Look below for the line containing "have hcovered : ∀"; from there through the line containing "rw [crcInsert, h]", both lines included, please set down each line exactly and nothing else.
══ STUDY MATERIAL
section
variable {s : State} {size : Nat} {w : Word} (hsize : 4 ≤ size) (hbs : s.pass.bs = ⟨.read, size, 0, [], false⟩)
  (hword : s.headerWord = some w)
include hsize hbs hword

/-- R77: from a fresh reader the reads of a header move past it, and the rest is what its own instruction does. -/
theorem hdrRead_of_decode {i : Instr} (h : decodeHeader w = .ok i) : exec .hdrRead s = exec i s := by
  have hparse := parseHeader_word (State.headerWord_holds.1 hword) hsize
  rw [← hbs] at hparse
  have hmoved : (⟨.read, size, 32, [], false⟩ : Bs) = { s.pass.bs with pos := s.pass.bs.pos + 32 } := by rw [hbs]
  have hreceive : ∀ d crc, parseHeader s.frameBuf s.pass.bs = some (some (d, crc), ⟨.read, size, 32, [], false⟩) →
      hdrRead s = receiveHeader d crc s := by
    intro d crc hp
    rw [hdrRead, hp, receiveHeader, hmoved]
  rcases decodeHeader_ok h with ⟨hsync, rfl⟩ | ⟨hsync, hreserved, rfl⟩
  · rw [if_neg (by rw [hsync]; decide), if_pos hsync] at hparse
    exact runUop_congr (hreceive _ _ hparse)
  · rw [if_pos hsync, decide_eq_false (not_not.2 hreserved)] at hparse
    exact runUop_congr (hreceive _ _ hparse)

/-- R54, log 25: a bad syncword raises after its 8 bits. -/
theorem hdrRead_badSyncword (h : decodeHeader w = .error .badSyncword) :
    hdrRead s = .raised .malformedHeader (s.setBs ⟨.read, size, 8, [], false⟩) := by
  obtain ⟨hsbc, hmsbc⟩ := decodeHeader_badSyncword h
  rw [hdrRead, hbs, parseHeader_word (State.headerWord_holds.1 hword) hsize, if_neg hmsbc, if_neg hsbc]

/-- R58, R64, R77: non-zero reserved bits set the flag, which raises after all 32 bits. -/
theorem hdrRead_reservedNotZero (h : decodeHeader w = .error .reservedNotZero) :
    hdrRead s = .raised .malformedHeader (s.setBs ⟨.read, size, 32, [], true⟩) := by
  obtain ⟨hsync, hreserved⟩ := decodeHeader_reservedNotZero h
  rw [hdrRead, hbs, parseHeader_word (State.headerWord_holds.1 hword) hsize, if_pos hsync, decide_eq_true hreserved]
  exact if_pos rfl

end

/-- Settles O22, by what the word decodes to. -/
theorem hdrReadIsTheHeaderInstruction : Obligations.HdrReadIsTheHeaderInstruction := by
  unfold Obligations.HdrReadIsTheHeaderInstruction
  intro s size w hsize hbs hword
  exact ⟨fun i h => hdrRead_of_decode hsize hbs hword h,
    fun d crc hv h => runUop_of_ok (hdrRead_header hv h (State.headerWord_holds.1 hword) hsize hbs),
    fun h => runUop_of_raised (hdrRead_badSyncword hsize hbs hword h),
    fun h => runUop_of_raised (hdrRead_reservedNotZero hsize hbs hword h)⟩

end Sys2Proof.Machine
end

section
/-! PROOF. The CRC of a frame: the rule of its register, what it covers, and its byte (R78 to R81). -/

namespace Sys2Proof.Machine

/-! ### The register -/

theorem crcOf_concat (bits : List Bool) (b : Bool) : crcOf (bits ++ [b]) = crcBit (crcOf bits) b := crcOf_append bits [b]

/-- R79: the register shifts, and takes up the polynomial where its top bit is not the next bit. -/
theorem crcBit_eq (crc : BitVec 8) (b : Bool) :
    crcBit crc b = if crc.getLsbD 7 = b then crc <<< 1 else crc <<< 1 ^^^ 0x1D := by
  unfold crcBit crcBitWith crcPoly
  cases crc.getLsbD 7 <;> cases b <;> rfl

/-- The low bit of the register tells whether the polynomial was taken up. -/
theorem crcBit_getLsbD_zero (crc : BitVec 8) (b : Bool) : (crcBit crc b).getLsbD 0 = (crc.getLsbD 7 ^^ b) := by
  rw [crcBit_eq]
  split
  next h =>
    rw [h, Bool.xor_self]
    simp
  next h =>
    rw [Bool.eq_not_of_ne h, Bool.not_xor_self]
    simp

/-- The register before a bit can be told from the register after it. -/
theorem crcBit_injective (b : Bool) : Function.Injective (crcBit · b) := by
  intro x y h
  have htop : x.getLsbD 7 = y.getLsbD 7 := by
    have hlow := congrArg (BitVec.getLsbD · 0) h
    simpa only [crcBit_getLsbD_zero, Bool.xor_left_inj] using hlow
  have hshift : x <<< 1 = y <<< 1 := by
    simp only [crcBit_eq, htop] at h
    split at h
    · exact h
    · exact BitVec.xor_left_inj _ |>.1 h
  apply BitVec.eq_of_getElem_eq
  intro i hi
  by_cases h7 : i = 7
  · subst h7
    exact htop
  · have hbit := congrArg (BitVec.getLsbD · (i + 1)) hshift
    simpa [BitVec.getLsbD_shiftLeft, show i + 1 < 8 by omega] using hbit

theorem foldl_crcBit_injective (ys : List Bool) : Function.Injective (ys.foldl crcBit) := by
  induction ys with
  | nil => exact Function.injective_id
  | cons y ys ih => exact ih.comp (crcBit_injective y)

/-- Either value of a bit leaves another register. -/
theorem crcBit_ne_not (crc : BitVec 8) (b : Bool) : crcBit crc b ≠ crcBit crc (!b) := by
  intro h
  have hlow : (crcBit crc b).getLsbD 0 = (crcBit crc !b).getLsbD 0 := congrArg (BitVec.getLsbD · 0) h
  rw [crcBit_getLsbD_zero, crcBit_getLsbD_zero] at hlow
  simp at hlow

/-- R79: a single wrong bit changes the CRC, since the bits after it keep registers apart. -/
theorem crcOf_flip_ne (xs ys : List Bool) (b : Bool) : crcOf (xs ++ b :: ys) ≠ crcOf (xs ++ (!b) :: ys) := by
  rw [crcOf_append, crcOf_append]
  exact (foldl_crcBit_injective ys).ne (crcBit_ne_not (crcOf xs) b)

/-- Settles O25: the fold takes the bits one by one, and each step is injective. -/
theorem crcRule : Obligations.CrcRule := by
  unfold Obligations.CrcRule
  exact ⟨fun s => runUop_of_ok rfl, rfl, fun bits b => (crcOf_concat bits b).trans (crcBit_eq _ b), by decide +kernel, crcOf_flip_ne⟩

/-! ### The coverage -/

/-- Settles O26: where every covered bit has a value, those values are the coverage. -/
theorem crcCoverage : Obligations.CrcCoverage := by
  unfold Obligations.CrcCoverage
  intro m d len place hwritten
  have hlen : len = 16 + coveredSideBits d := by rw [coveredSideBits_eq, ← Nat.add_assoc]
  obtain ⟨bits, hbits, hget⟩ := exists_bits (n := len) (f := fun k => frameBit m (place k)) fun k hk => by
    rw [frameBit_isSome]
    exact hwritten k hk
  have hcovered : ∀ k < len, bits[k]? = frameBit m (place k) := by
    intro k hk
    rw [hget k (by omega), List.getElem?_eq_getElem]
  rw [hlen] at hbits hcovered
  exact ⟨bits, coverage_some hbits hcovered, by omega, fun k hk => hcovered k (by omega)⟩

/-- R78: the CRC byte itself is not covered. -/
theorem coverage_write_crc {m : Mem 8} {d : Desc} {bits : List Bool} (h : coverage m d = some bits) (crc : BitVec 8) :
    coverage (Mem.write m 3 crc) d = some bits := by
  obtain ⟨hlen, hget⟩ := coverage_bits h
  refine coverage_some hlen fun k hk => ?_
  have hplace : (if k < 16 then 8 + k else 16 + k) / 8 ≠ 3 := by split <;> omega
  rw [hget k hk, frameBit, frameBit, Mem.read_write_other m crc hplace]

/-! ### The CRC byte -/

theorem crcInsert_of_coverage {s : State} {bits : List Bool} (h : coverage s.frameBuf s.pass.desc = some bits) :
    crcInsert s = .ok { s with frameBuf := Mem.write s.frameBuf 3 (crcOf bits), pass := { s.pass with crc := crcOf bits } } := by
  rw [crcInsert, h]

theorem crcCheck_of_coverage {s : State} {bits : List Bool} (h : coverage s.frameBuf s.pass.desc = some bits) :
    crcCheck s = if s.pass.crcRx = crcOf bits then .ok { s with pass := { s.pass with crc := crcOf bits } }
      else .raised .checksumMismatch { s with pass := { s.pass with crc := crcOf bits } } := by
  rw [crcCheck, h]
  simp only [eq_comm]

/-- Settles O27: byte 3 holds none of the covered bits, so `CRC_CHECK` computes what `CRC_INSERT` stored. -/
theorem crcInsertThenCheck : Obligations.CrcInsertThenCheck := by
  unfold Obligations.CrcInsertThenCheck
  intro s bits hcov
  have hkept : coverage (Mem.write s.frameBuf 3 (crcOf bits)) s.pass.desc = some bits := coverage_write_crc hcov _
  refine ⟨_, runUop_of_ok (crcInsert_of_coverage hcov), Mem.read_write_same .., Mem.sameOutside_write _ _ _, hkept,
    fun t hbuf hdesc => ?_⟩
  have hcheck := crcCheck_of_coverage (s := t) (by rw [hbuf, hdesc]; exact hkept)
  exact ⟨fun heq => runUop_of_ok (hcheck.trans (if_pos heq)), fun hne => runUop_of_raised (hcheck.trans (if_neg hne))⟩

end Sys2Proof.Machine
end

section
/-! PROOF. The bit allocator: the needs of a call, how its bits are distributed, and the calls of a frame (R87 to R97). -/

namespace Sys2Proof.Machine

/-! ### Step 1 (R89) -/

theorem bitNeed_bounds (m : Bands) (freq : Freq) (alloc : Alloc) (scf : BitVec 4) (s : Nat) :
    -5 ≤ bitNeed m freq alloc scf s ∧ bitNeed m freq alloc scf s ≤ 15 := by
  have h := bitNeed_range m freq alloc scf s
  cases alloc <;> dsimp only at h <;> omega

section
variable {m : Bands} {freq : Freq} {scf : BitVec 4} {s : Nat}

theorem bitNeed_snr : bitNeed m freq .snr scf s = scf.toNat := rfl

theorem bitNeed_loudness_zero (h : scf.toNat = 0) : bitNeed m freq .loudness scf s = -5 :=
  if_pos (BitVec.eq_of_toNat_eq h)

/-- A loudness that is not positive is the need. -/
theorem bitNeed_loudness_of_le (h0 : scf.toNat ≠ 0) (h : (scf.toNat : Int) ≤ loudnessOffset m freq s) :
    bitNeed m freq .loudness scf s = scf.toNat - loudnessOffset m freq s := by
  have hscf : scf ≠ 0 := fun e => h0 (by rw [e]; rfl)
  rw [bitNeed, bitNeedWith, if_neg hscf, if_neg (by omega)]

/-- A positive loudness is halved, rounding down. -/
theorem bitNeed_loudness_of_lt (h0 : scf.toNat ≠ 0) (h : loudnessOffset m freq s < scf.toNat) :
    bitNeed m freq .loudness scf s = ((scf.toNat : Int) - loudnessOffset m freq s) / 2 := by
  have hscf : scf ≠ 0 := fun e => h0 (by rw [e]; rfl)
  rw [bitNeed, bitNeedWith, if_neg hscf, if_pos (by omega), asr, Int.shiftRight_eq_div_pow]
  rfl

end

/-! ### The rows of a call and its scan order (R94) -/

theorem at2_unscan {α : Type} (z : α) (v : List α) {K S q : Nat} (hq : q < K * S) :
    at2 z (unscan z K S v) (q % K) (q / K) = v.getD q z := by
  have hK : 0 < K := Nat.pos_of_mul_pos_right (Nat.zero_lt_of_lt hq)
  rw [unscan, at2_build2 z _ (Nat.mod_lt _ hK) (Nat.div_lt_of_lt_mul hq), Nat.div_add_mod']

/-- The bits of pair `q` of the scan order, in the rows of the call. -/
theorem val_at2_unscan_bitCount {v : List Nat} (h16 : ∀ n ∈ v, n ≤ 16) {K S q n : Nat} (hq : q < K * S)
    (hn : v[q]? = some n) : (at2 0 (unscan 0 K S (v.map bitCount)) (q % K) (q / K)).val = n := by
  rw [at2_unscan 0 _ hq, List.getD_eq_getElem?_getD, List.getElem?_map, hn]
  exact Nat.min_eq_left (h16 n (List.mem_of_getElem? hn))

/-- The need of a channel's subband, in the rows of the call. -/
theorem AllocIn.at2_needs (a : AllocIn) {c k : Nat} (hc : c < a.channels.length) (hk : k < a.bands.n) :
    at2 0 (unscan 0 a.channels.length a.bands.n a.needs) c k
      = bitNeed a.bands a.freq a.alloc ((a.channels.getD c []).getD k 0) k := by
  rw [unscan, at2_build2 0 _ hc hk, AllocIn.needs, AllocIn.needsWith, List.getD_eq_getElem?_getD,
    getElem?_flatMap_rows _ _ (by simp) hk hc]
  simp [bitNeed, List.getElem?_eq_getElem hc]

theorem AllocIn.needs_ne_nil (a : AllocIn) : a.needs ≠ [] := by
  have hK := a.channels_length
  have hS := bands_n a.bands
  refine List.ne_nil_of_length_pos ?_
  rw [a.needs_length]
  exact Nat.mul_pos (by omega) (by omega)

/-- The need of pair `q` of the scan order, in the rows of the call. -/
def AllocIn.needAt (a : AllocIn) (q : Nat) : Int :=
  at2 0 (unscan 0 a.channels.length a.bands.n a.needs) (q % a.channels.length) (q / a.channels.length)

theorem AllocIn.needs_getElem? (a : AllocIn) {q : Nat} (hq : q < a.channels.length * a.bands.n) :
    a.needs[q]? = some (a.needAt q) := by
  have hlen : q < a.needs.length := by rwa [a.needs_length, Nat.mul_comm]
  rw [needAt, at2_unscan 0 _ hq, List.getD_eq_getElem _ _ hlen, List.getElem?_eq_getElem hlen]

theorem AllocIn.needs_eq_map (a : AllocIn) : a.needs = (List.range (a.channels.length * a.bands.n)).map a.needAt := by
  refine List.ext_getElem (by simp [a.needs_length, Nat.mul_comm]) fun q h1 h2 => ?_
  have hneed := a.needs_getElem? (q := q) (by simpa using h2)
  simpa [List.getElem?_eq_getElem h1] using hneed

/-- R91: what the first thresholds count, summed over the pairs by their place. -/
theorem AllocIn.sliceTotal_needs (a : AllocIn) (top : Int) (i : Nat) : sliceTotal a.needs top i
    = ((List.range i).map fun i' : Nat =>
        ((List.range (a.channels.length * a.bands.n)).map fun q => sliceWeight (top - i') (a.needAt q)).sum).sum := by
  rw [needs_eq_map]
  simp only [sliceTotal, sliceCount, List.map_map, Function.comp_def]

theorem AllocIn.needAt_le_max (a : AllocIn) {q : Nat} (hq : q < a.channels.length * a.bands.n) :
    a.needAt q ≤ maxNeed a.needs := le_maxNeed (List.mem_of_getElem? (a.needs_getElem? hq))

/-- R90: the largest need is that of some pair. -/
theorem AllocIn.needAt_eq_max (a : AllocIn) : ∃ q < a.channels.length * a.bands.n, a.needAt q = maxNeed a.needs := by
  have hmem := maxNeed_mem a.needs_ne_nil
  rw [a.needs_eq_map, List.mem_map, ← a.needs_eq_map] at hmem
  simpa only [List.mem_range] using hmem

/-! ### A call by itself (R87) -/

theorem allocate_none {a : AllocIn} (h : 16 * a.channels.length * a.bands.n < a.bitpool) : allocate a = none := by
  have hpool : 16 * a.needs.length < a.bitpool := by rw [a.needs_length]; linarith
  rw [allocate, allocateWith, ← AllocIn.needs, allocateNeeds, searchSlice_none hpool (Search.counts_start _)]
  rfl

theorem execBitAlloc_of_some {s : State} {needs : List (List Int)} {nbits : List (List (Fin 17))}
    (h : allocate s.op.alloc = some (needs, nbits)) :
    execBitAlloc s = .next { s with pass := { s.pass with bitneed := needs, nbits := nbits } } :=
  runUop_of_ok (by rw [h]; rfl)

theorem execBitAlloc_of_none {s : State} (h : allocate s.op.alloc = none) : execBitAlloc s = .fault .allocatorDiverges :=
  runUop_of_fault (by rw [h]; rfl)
════
══ STUDY MATERIAL
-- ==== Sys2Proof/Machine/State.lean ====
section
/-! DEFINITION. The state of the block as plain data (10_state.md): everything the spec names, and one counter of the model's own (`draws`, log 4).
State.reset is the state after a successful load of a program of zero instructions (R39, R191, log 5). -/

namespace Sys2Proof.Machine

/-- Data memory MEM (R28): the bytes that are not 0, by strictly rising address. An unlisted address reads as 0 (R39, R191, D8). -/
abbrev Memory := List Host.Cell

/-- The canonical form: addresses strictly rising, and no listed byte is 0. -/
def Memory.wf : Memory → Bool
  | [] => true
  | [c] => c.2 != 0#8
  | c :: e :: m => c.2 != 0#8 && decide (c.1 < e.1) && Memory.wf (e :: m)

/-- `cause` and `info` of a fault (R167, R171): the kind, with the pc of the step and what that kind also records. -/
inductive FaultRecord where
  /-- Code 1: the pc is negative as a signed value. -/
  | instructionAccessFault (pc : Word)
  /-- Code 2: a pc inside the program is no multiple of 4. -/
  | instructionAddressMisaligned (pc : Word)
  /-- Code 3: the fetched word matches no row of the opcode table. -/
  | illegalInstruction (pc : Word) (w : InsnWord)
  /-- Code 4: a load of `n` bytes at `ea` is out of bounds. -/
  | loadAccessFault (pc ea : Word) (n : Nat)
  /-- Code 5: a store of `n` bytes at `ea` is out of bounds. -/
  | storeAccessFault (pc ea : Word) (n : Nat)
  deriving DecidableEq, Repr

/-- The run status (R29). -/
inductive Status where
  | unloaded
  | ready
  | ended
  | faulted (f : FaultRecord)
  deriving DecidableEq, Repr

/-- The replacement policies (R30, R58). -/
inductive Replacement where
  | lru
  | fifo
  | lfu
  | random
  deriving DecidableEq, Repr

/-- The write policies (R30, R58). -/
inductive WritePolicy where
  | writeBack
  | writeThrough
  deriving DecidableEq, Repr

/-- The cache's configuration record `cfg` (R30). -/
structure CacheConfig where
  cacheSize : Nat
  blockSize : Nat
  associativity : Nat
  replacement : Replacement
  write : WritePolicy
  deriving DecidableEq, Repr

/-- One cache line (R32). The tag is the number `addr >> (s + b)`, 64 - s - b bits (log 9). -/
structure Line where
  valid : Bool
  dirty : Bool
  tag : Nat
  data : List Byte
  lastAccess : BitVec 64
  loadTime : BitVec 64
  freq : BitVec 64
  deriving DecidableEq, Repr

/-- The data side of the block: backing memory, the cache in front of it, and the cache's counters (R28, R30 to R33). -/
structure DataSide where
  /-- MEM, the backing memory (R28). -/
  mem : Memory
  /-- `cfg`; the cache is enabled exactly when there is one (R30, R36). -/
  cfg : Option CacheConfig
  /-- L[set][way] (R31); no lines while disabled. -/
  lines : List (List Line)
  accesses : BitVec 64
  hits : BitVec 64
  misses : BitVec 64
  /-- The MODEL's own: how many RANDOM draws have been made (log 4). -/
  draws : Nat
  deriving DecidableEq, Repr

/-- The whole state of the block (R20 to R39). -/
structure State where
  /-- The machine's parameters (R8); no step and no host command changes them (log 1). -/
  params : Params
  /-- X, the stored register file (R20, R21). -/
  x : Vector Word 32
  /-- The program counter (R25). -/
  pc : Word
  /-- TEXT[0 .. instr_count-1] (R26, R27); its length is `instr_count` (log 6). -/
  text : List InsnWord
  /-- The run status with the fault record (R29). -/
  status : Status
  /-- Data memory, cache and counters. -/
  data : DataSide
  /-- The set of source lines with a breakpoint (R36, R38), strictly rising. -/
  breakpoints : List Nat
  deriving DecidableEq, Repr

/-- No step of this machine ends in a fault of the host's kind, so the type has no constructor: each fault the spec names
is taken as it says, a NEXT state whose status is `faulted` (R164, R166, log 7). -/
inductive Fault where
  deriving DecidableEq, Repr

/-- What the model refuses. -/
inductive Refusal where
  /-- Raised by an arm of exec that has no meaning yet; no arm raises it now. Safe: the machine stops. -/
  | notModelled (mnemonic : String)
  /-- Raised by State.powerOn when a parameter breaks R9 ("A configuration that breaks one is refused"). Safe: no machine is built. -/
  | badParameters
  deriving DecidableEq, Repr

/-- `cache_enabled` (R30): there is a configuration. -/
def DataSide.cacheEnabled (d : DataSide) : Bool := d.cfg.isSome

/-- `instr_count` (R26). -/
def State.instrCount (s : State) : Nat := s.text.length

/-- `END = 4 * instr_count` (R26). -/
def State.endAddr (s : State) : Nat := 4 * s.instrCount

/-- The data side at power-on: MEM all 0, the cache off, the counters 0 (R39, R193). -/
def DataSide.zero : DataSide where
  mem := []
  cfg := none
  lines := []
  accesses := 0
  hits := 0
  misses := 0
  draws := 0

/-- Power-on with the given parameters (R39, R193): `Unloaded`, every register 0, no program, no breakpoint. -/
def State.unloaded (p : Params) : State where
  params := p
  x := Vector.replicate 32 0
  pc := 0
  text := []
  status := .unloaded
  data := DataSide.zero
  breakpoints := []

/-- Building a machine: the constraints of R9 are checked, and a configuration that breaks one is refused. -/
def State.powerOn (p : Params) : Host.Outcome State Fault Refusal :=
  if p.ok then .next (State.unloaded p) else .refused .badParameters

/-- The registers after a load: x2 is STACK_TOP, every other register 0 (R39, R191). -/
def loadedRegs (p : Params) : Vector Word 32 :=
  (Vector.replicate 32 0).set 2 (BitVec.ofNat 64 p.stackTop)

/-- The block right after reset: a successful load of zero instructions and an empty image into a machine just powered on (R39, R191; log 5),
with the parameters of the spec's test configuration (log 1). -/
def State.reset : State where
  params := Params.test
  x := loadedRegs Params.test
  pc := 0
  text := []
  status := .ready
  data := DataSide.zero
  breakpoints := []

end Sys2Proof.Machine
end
════
*RESPONSE TO THE TASK:*
  have hcovered : ∀ k < len, bits[k]? = frameBit m (place k) := by
    intro k hk
    rw [hget k (by omega), List.getElem?_eq_getElem]
  rw [hlen] at hbits hcovered
  exact ⟨bits, coverage_some hbits hcovered, by omega, fun k hk => hcovered k (by omega)⟩

/-- R78: the CRC byte itself is not covered. -/
theorem coverage_write_crc {m : Mem 8} {d : Desc} {bits : List Bool} (h : coverage m d = some bits) (crc : BitVec 8) :
    coverage (Mem.write m 3 crc) d = some bits := by
  obtain ⟨hlen, hget⟩ := coverage_bits h
  refine coverage_some hlen fun k hk => ?_
  have hplace : (if k < 16 then 8 + k else 16 + k) / 8 ≠ 3 := by split <;> omega
  rw [hget k hk, frameBit, frameBit, Mem.read_write_other m crc hplace]

/-! ### The CRC byte -/

theorem crcInsert_of_coverage {s : State} {bits : List Bool} (h : coverage s.frameBuf s.pass.desc = some bits) :
    crcInsert s = .ok { s with frameBuf := Mem.write s.frameBuf 3 (crcOf bits), pass := { s.pass with crc := crcOf bits } } := by
  rw [crcInsert, h]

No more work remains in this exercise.